In light of the principles we have articulated and considering the peculiar status of this parcel at the time of condemnation, we conclude the City's argument has no merit. At the time of condemnation, in spite of existing land use regulations, Rein had a vested right to complete development of the property to the extent of one high-rise building. However, neither Rein nor any other potential owner was free to construct a high-rise building under any plan. The existence of Rein's vested right "`does not mean that he can enlarge the [planned] building or change it in any way,'" but only that he "may proceed to finish the construction of this building according to [existing] plans." Hawkinson v. County of Itasca, 304 Minn. 367, 371-72, 231 N.W.2d 279, 281-82 (1975). This case, therefore, differs from the normal situation where any potential "willing buyer" of a property would be free *51 to discard the owner's existing plan and still achieve the property's highest and best use. Here, land use regulations would bar what all parties concede is the highest and best use a luxury, high-rise apartment complex under any design other than Rein's.

Because of this rather unique circumstance, Rein's plans and progress toward completing development assume a significance absent in the typical eminent domain case. The land use regulation posture of this tract places Rein's plans and progress beyond the category of mere speculation. They are instead factors likely to markedly influence a prospective purchaser and seller in fixing a purchase price for the property. See State v. LaBarre, 255 Minn. 309, 96 N.W.2d 642 (1959) (evidence of plans for remainder of partially completed and operating shopping center). We hold, therefore, that the trial court was within the limits of its discretion when it admitted the contested evidence.
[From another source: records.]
-- ==== Sys2Proof/Machine/MemOps.lean ====
section
/-! DEFINITION. Class M and A accesses of one thread each: loads, stores, uniform loads, gathers, scatters, prefetch (R335 to R340). -/

namespace Sys2Proof.Machine

/-- One lane's load leaves for memory, or reads an image word at once (R458), one of a tile whose F is set too (log 70). -/
def issueLoad (c : Ctx) (reg size : Nat) (sx fill uniform : Bool) (op : Option Nat) (word : Nat) (s : State) (a : Acc) : State :=
  match a.place with
  | .image off =>
    let (bs, bad) := s.imageBytes c.team off size
    s.addResult c.team a.m.1 a.m.2 uniform op (loadWrites reg size sx bs bad)
  | .mem l =>
    s.addFlight { id := 0, kind := .load, team := c.team, group := a.m.1, lane := a.m.2, uniform := uniform, reg := reg, size := size, sx := sx
                  va := a.va, loc := l, fill := fill, op := op, pc := c.b.pc, pos := c.b.pos, akind := 1, word := word
                  mems := if uniform then c.mems else [] }

/-- A load waits for the ticket: it would read a byte under a staged reduction (R149, R154). -/
def Plan.readWaits (r : Plan) (t size : Nat) : Bool :=
  r.accs.any (fun a => match a.place with
    | .mem l => r.s.detReadWaits t l size
    | .image _ => false)

/-- LD, LDF and GATH (R336, R337, R339). -/
def loadWord (i : Instr) (d : BitVec 7) (p ix : BitVec 8) (e : Option MExt) (wide fabricOnly counted : Bool) (s : State) :
    Host.Outcome State Fault Refusal :=
  runWord i s fun c s =>
    let size := mSize wide e
    let r := s.planAll c (s.eaOf c p ix size (mOff e)) size .read fabricOnly true true 1
    if r.walkPoison then poisonedWalk r.s
    else if r.accs.any (fun a => r.s.placePending c.team a.place size) || (counted && r.s.counterFull c.team (accGroups r.accs) cGth) then stalled r.s
    else if r.readWaits c.team size then waitTicket c r.s
    else
      let fill := (match e with
        | some x => x.hint != 1#2
        | none => true)
      let word := r.s.nextId
      let (op, s) := if counted && !r.accs.isEmpty then
          let q := r.s.startOp c.team (accGroups r.accs) cGth .lanes false (r.accs.map (·.m))
          (some q.1, q.2)
        else (none, r.s)
      { done (r.accs.foldl (issueLoad c d.toNat size (mSx e) fill false op word) s) with traps := r.traps }

/-- The bytes a store takes from its register (R336). -/
def storeBytes (th : Thread) (d size : Nat) : List Byte :=
  if size = 8 then leBytes 8 (th.vPair d).toNat else leBytes size (th.vGet d).toNat

/-- One lane's store: an image word, a staged write of a DET team, or a flight. none: the image refuses it. -/
def issueStore (c : Ctx) (d size : Nat) (op : Option Nat) (word : Nat) (s : State) (a : Acc) : State :=
  let bs := storeBytes (s.thread c.team a.m.1 a.m.2) d size
  match a.place with
  | .image off => (s.imageStore c.team a.m off bs).getD s
  | .mem l =>
    let s := if l.isFabric then s else s.recordWrite c.team a.m 0 a.va bs
    if !l.isFabric && s.stages c.team then s.stageWrite c.team a.m l a.va bs
    else s.addFlight { id := 0, kind := .store, team := c.team, group := a.m.1, lane := a.m.2, reg := d, size := size, va := a.va, loc := l
                       data := bs, op := op, pc := c.b.pc, pos := c.b.pos, akind := 2, word := word }

/-- Stores that the image refuses trap ACCESS (R458); each is judged on the state it would change. -/
def Plan.afterImage (r : Plan) (c : Ctx) (d size : Nat) : Plan :=
  let bad (a : Acc) : Bool := match a.place with
    | .image off => (r.s.imageStore c.team a.m off (storeBytes (r.s.thread c.team a.m.1 a.m.2) d size)).isNone
    | .mem _ => false
  { r with
    accs := r.accs.filter (fun a => !bad a)
    traps := r.traps ++ (r.accs.filter bad).map (fun a => ⟨a.m, .access, 2, BitVec.ofNat 64 a.va⟩) }

/-- Staging bytes that the global stores of a word need. -/
def Plan.stageNeed (r : Plan) (size : Nat) : Nat := (r.accs.map (fun a => if a.place.isGlobal then stageSize size else 0)).sum

/-- ST, STF and SCAT (R336, R337, R339). -/
def storeWord (i : Instr) (d : BitVec 7) (p ix : BitVec 8) (e : Option MExt) (wide fabricOnly counted : Bool) (s : State) :
    Host.Outcome State Fault Refusal :=
  runWord i s fun c s =>
    let size := mSize wide e
    let r := ((s.planAll c (s.eaOf c p ix size (mOff e)) size .write fabricOnly true true 2).afterDone c.team 2).afterImage c d.toNat size
    let tileBusy := r.accs.any (fun a => match a.place with
      | .image off => r.s.imageTileBusy c.team off size
      | .mem _ => false)
    if r.walkPoison then poisonedWalk r.s
    else if tileBusy || (counted && r.s.counterFull c.team (accGroups r.accs) cGth) then stalled r.s
    else if r.s.stages c.team && !r.s.stageFits c.team (r.stageNeed size) then waitTicket c r.s
    else
      let word := r.s.nextId
      let (op, s) := if counted && !r.accs.isEmpty then
          let q := r.s.startOp c.team (accGroups r.accs) cGth .lanes false (r.accs.map (·.m))
          (some q.1, q.2)
        else (none, r.s)
      let s := s.exposeIf c.team (r.accs.any (fun a => a.place.isHost))
      let s := match op with
        | some o => if s.stages c.team && r.accs.any (fun a => a.place.isGlobal) then s.performIssuers o else s
        | none => s
      { done (r.accs.foldl (issueStore c d.toNat size op word) s) with traps := r.traps }

def execLd32 (d : BitVec 7) (p i : BitVec 8) (e : Option MExt) (s : State) : Host.Outcome State Fault Refusal :=
  loadWord (.ld32 d p i e) d p i e false false false s

def execLd64 (d : BitVec 7) (p i : BitVec 8) (e : Option MExt) (s : State) : Host.Outcome State Fault Refusal :=
  loadWord (.ld64 d p i e) d p i e true false false s

def execSt32 (d : BitVec 7) (p i : BitVec 8) (e : Option MExt) (s : State) : Host.Outcome State Fault Refusal :=
  storeWord (.st32 d p i e) d p i e false false false s

def execSt64 (d : BitVec 7) (p i : BitVec 8) (e : Option MExt) (s : State) : Host.Outcome State Fault Refusal :=
  storeWord (.st64 d p i e) d p i e true false false s

def execLdf32 (d : BitVec 7) (p i : BitVec 8) (e : Option MExt) (s : State) : Host.Outcome State Fault Refusal :=
  loadWord (.ldf32 d p i e) d p i e false true false s

def execLdf64 (d : BitVec 7) (p i : BitVec 8) (e : Option MExt) (s : State) : Host.Outcome State Fault Refusal :=
  loadWord (.ldf64 d p i e) d p i e true true false s

def execStf32 (d : BitVec 7) (p i : BitVec 8) (e : Option MExt) (s : State) : Host.Outcome State Fault Refusal :=
  storeWord (.stf32 d p i e) d p i e false true false s

def execStf64 (d : BitVec 7) (p i : BitVec 8) (e : Option MExt) (s : State) : Host.Outcome State Fault Refusal :=
  storeWord (.stf64 d p i e) d p i e true true false s

def execGath (d : BitVec 7) (p i : BitVec 8) (e : Option MExt) (s : State) : Host.Outcome State Fault Refusal :=
  loadWord (.gath d p i e) d p i e false false true s

def execScat (d : BitVec 7) (p i : BitVec 8) (e : Option MExt) (s : State) : Host.Outcome State Fault Refusal :=
  storeWord (.scat d p i e) d p i e false false true s

/-! ### Uniform loads (R338) -/

/-- Size and sign extension of LDU: atype 0 z32, 1 z64, 2 z8, 3 s8, 4 z16, 5 s16. -/
def lduSize (b : STail) : Nat × Bool :=
  match b with
  | .short _ => (4, false)
  | .ext e => match e.atype.toNat with
    | 1 => (8, false)
    | 2 => (1, false)
    | 3 => (1, true)
    | 4 => (2, false)
    | 5 => (2, true)
    | _ => (4, false)

/-- LDU: one access of the lowest executing thread; a failing check traps every executing thread. -/
def execLdu (d a : BitVec 9) (b : STail) (s : State) : Host.Outcome State Fault Refusal :=
  runWord (.ldu d a b) s fun c s =>
    let (size, sx) := lduSize b
    let g := s.group c.team c.g
    let ea : Int := ((g.sPair a.toNat).toNat : Int) + ((g.sGet b.reg).toNat * size : Nat)
    match s.place c c.low ea size .read false true true with
    | (.error .walkPoison, s) => poisonedWalk s
    | (.error (.trap k), s) => c.all s k 1 (BitVec.ofInt 64 ea)
    | (.ok p, s) =>
      let waits := (match p with
        | .mem l => s.detReadWaits c.team l size
        | .image _ => false)
      if s.placePending c.team p size then stalled s
      else if waits then waitTicket c s
      else done (issueLoad c d.toNat size sx true true none s.nextId s ⟨c.low, ea.toNat, p⟩)

/-! ### Prefetch (R340) -/

/-- PREF: only ADDR_NONCANON traps; the line of a cacheable local page comes into the cluster's cache, for the rest nothing
happens. -/
def execPref (p i : BitVec 8) (e : Option MExt) (s : State) : Host.Outcome State Fault Refusal :=
  runWord (.pref p i e) s fun c s =>
    let tn := (s.team c.team).tenant
    c.mems.foldl (fun r m =>
      let ea := s.eaOf c p i 1 (mOff e) m
      let seen := r.s.noteLookup c.cluster tn ea 1 false r.seen
      match r.s.access c.cluster tn ea 1 .read false true r.seen with
      | (.error (.trap .addrNoncanon), _) => { r with traps := r.traps ++ [⟨m, .addrNoncanon, 1, BitVec.ofInt 64 ea⟩] }
      | (.ok (.hbm pa false), s) =>
        { r with seen := seen, s := if (s.cached c.cluster (pa / 64)).isSome then s else s.fillLine c.cluster (pa / 64) }
      | _ => { r with seen := seen }) (done s)

end Sys2Proof.Machine
end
2. The City also argues that the trial court erred by admitting testimony from one of Rein's experts in violation of Minn.Stat. § 117.165, subd. 3 (1978), which provides:

A party shall not be permitted at the trial, except for just cause shown, to use any expert witness on the matter of damages whose name, address and appraisal was not disclosed to the other party following a written demand.

The City made the required demand and received the information. The appraisal, however, was subsequently updated. The existence of the newer evaluation was disclosed in a routine exhibit list, but Rein failed to inform the City of the contents of the report. The City, after a request from Rein, failed to indicate that it was missing any of the items inventoried on the exhibit list. At trial the district court concluded that the City was surprised by the expert's testimony and gave the City several options, including an opportunity for a deposition, to allow it to adequately prepare for cross-examination. The City chose a short recess, during which it interviewed the appraiser. We find no need to determine whether the court in fact erred by admitting the expert's testimony because we conclude that any possible error was harmless.
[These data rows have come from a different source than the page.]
-- ==== Sys2Proof/Machine/Tiles.lean ====
section
/-! DEFINITION. Class X, tiles and memory: TLD and TST (R371). -/

namespace Sys2Proof.Machine

/-- The element type of a tile access. -/
def tileElem (e : Option XExt) : ElemTy :=
  match e with
  | none => .f32
  | some x => tileType x.fmt

def tileSize (e : Option XExt) : Nat := (tileElem e).width / 8

/-- Row starts: base + i·pitch, a pitch of 0 meaning 32·e bytes. -/
def State.tileRow (s : State) (c : Ctx) (p b : BitVec 8) (size i : Nat) : Int :=
  let pitch := (readSrc (s.group c.team c.g) (s.thread c.team c.low.1 c.low.2) (s.env c.team c.low.1 c.low.2) none b 32)
  (((s.group c.team c.g).sPair (2 * p.toNat)).toNat + i * (if pitch = 0 then 32 * size else pitch) : Nat)

/-- What the checks of a tile's rows find: the place of every element, in order, or the first failing one. -/
inductive TileCheck where
  | locs (ls : List (Nat × Place))
  | trap (k : Cause) (va : Int)
  | walkPoison

/-- Every row is checked under R36, in order, before any byte moves; elements of one page share its lookup (R33). -/
def State.checkTile (s : State) (c : Ctx) (p b : BitVec 8) (size : Nat) (k : AccKind) : TileCheck × State :=
  let tn := (s.team c.team).tenant
  let r := (List.range 1024).foldl (fun (r : TileCheck × State × Lookups) n =>
    match r.1 with
    | .locs ls =>
      let ea := r.2.1.tileRow c p b size (n / 32) + ((n % 32 * size : Nat) : Int)
      let seen := r.2.1.noteLookup c.cluster tn ea size false r.2.2
      match r.2.1.place c c.low ea size k false true true r.2.2 with
      | (.ok q, s) => (.locs (ls ++ [(ea.toNat, q)]), s, seen)
      | (.error (.trap cause), s) => (.trap cause ea, s, seen)
      | (.error .walkPoison, s) => (.walkPoison, s, seen)
    | _ => r) (.locs [], s, [])
  (r.1, r.2.1)

def Place.remote : Place → Bool
  | .mem l => l.remote
  | .image _ => false

/-- One element read: from memory, with the staged writes it observes, or from the team's image (R66). -/
def readElement (s : State) (c : Ctx) (size : Nat) (q : Place) : (List Byte × Bool) × State :=
  match q with
  | .image off => (s.imageBytes c.team off size, s)
  | .mem l =>
    let s := s.performThreadAt c.team c.low l size s.nextId
    let (v, s) := s.loadLoc c.cluster l size true
    (s.detOverlay c.team l v, s)

/-- The unit of memory an element lies in; a word of an image is not memory's. -/
def Place.unit (q : Place) : List (Nat × Nat) :=
  match q with
  | .mem l => [l.unit]
  | .image _ => []

/-- Poison of a memory unit fills 64-bit tile words. The tile, the poisoned units met (R390), the state. -/
def loadTile (s : State) (c : Ctx) (t : ElemTy) (size : Nat) (ls : List (Nat × Place)) : (TileVal × List (Nat × Nat)) × State :=
  (ls.zip (List.range ls.length)).foldl (fun (r : (TileVal × List (Nat × Nat)) × State) q =>
    let (v, s) := readElement r.2 c size q.1.2
    let w := if v.2 then 0 else widenExact t (leNat v.1)
    (({ elems := r.1.1.elems.put 0 q.2 (BitVec.ofNat 32 w)
        poison := if v.2 then NatSet.set r.1.1.poison (q.2 / 2) true else r.1.1.poison },
      if v.2 then q.1.2.unit ++ r.1.2 else r.1.2), s)) ((({}, []), s) : (TileVal × List (Nat × Nat)) × State)

/-- A poisoned tile word holds 0. -/
def TileVal.blank (v : TileVal) : TileVal :=
  { v with elems := v.elems.filter (fun e => !NatSet.has v.poison (e.1 / 2)) }

/-- Where the elements of a tile access in memory lie. -/
def placesOf (ls : List (Nat × Place)) : List Loc :=
  ls.filterMap (fun l => match l.2 with
    | .mem q => some q
    | .image _ => none)

/-- TLD: the tile is read now and written when TILE_LOAD_COMPLETE comes. -/
def execTld (d : BitVec 4) (p b : BitVec 8) (e : Option XExt) (s : State) : Host.Outcome State Fault Refusal :=
  runWord (.tld d p b e) s fun c s =>
    match s.checkTile c p b (tileSize e) .read with
    | (.walkPoison, s) => poisonedWalk s
    | (.trap k va, s) => c.all s k 8 (BitVec.ofInt 64 va)
    | (.locs ls, s) =>
      if ls.any (fun l => match l.2 with
          | .mem q => s.detReadWaits c.team q (tileSize e)
          | .image _ => false) then waitTicket c s
      else if ls.any (fun l => s.placePending c.team l.2 (tileSize e)) then stalled s
      else if ls.any (fun l => l.2.remote) && c.b.peer.isNone then askPeer c (placesOf ls) s
      else match c.b.peer with
        | some (false, va) => c.all s .access 8 va
        | _ =>
          let ((v, bad), s) := loadTile s c (tileElem e) (tileSize e) ls
          let s := s.count c.part 9 bad.dedup.length
          done (s.sendLoad c.team c.g d.toNat v.blank)

/-- The bytes of a tile's row as TST stores them. -/
def tileRowBytes (t : ElemTy) (size : Nat) (v : TileVal) (i : Nat) : List Byte :=
  ((List.range 32).map (fun j => leBytes size (narrow t (v.elems.get 0 (32 * i + j)).toNat))).flatten

/-- A run of image bytes in the pieces it is written in: whole 8-byte units, else parts of 4-byte words (R458, R81). -/
def imagePieces (off : Nat) (bs : List Byte) : List (Nat × List Byte) :=
  ((List.range ((off + bs.length + 7) / 8 - off / 8)).map (fun k =>
    let lo := max off ((off / 8 + k) * 8)
    let hi := min (off + bs.length) ((off / 8 + k + 1) * 8)
    if hi - lo = 8 then [(lo, (bs.drop (lo - off)).take 8)]
    else
      let mid := (off / 8 + k) * 8 + 4
      (if lo < mid then [(lo, (bs.drop (lo - off)).take (min hi mid - lo))] else []) ++
        (if mid < hi then [(max lo mid, (bs.drop (max lo mid - off)).take (hi - max lo mid))] else []))).flatten

/-- A piece of a row written to the team's image: none where the image refuses a part of it. -/
def State.storeImagePiece (s : State) (c : Ctx) (off : Nat) (bs : List Byte) : Option State :=
  (imagePieces off bs).foldl (fun (r : Option State) q => r.bind (fun s => s.imageStore c.team c.low q.1 q.2)) (some s)

/-- One piece of a row inside a 64-byte line: written to the image at once; recorded, staged, or a store in flight. none: the image
refuses it. -/
def storeTilePiece (c : Ctx) (word : Nat) (s : State) (q : Nat × Place × List Byte) : Option State :=
  let (va, k, bs) := q
  match k with
  | .image off => s.storeImagePiece c off bs
  | .mem l =>
    let s := if l.isFabric then s else s.recordWrite c.team c.low 0 va bs
    some (if !l.isFabric && s.stages c.team then s.stageWrite c.team c.low l va bs
      else s.addFlight { id := 0, kind := .store, team := c.team, group := c.low.1, lane := c.low.2, size := bs.length, va := va, loc := l
                         data := bs, pc := c.b.pc, pos := c.b.pos, akind := 8, word := word })

/-- The pieces of the rows: address, place, bytes. -/
def tilePieces (t : ElemTy) (size : Nat) (v : TileVal) (ls : List (Nat × Place)) : List (Nat × Place × List Byte) :=
  ((List.range 32).map (fun i =>
    let row := ls.getD (32 * i) (0, .image 0)
    (linePieces row.1 (tileRowBytes t size v i)).map (fun p =>
      (p.1, (ls.getD (32 * i + (p.1 - row.1) / size) row).2, p.2)))).flatten

/-- The pieces stored in order, or the address of the first that the image refuses. -/
def storeTile (c : Ctx) (word : Nat) (s : State) : List (Nat × Place × List Byte) → Except Nat State
  | [] => .ok s
  | q :: r => match storeTilePiece c word s q with
    | none => .error q.1
    | some s => storeTile c word s r

/-- TST. -/
def execTst (d : BitVec 4) (p b : BitVec 8) (e : Option XExt) (s : State) : Host.Outcome State Fault Refusal :=
  runWord (.tst d p b e) s fun c s =>
    let a := s.tile c.team c.g d.toNat
    if a.bad then c.all s .poisonRead
    else match s.checkTile c p b (tileSize e) .write with
      | (.walkPoison, s) => poisonedWalk s
      | (.trap k va, s) => c.all s k 8 (BitVec.ofInt 64 va)
      | (.locs ls, s) =>
        let ps := tilePieces (tileElem e) (tileSize e) a.read ls
        let need := (ps.map (fun q => if q.2.1.isGlobal then stageSize q.2.2.length else 0)).sum
        let global := ls.find? (fun l => l.2.isGlobal)
        let busy := ls.any (fun l => match l.2 with
          | .image off => s.imageTileBusy c.team off (tileSize e)
          | .mem _ => false)
        if global.isSome && s.doneGuard c.team c.g then c.all s .access 8 (BitVec.ofNat 64 ((global.map (·.1)).getD 0))
        else if busy then stalled s
        else if global.isSome && s.stages c.team && !s.stageFits c.team need then waitTicket c s
        else if ls.any (fun l => l.2.remote) && !s.stages c.team && c.b.peer.isNone then askPeer c (placesOf ls) s
        else match c.b.peer with
        | some (false, va) => c.all s .access 8 va
        | _ => match storeTile c s.nextId (s.exposeIf c.team (ls.any (fun l => l.2.isHost))) ps with
          | .error va => c.all s .access 8 (BitVec.ofNat 64 va)
          | .ok s => done s

end Sys2Proof.Machine
end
As to other alleged errors, our review of the record discloses that the jury charge accurately set forth the law concerning compensation for condemned property and that the jury was adequately cautioned regarding their role in the process. Furthermore, while the award was rather large, we have found nothing to indicate that the jury award includes payment for anything other than the fair market value of the property taking into account all incidents of value inherent in the property. We therefore affirm.

Affirmed.

TODD, J., took no part in the consideration or decision of this case.

AMDAHL, J., not having been a member of the court at the time of the argument and submission, took no part in the consideration of this case.

NOTES

[1] At all relevant times Rein's development plan was consistent with applicable City of St. Paul zoning ordinances.